- Exercise -
Search the records for "Prop" and copy each line that holds it.

- Material for this task -

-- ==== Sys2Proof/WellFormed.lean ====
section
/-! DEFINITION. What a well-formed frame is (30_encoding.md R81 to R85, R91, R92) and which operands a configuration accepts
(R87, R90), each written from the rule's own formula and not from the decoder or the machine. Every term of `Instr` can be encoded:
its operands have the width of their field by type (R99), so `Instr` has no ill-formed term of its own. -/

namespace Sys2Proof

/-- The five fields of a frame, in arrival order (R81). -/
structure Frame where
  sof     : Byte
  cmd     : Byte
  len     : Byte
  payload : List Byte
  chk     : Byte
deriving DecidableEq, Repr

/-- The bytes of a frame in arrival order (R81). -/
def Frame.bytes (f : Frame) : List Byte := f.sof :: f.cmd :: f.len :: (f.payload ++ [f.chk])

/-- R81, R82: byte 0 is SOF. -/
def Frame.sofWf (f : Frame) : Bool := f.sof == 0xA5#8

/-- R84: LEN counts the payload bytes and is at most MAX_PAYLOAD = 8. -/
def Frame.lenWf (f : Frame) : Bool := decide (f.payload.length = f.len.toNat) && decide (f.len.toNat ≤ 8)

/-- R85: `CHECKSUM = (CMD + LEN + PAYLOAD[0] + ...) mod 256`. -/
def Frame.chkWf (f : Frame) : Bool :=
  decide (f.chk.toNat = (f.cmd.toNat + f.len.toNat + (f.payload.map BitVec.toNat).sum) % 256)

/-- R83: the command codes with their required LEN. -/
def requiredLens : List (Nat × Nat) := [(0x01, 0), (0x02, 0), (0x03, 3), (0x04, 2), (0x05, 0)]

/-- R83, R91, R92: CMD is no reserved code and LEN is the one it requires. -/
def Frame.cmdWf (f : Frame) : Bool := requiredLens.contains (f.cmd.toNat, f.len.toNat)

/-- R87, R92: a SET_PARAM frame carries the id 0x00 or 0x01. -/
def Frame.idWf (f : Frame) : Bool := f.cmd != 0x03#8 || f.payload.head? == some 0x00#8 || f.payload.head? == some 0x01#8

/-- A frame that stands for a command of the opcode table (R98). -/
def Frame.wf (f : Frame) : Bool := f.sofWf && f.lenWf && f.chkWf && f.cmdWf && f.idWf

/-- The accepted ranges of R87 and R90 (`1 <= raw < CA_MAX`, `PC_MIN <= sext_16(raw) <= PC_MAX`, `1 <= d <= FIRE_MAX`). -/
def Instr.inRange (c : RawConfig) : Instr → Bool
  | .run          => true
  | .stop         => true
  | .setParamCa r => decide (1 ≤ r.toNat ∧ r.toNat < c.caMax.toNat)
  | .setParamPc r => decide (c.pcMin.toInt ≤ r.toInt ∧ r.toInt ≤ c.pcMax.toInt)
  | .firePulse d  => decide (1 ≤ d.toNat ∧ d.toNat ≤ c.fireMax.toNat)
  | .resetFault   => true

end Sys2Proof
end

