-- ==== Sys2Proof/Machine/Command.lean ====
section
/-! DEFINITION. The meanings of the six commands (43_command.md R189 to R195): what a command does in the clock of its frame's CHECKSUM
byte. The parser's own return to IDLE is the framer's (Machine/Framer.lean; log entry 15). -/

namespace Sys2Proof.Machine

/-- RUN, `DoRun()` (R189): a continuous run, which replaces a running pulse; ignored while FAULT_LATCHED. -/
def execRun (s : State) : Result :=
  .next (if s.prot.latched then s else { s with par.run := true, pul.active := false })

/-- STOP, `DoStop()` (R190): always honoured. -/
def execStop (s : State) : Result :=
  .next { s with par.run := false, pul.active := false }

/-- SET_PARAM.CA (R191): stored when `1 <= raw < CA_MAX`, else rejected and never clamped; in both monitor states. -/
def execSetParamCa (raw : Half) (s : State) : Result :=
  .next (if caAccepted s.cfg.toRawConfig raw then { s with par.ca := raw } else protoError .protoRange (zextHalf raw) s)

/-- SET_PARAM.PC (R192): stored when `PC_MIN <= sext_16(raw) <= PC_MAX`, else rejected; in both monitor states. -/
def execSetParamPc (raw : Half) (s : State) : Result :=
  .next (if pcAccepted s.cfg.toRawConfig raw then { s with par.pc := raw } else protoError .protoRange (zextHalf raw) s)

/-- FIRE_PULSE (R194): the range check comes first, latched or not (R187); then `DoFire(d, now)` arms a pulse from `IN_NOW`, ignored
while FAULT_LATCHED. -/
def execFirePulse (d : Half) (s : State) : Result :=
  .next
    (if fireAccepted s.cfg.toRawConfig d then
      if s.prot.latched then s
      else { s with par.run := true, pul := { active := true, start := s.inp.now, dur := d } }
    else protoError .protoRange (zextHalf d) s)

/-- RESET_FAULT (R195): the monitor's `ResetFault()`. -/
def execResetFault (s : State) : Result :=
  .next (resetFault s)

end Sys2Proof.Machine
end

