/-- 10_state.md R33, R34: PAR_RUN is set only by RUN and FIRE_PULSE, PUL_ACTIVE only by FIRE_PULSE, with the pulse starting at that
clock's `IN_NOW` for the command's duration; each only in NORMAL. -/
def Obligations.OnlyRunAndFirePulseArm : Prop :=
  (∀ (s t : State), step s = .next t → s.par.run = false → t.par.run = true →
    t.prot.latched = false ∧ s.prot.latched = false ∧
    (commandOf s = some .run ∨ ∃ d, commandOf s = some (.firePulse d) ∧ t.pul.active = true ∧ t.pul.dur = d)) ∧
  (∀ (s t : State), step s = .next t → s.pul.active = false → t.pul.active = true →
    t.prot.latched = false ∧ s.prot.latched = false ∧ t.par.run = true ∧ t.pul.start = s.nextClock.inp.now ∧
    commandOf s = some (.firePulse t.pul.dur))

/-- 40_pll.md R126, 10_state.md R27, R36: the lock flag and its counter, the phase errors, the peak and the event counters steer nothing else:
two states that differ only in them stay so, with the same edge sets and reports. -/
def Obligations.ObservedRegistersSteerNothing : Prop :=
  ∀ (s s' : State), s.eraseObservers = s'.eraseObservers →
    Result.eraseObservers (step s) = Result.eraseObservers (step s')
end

- Result of this exercise -
def Obligations.OnlyRunAndFirePulseArm : Prop :=
def Obligations.ObservedRegistersSteerNothing : Prop :=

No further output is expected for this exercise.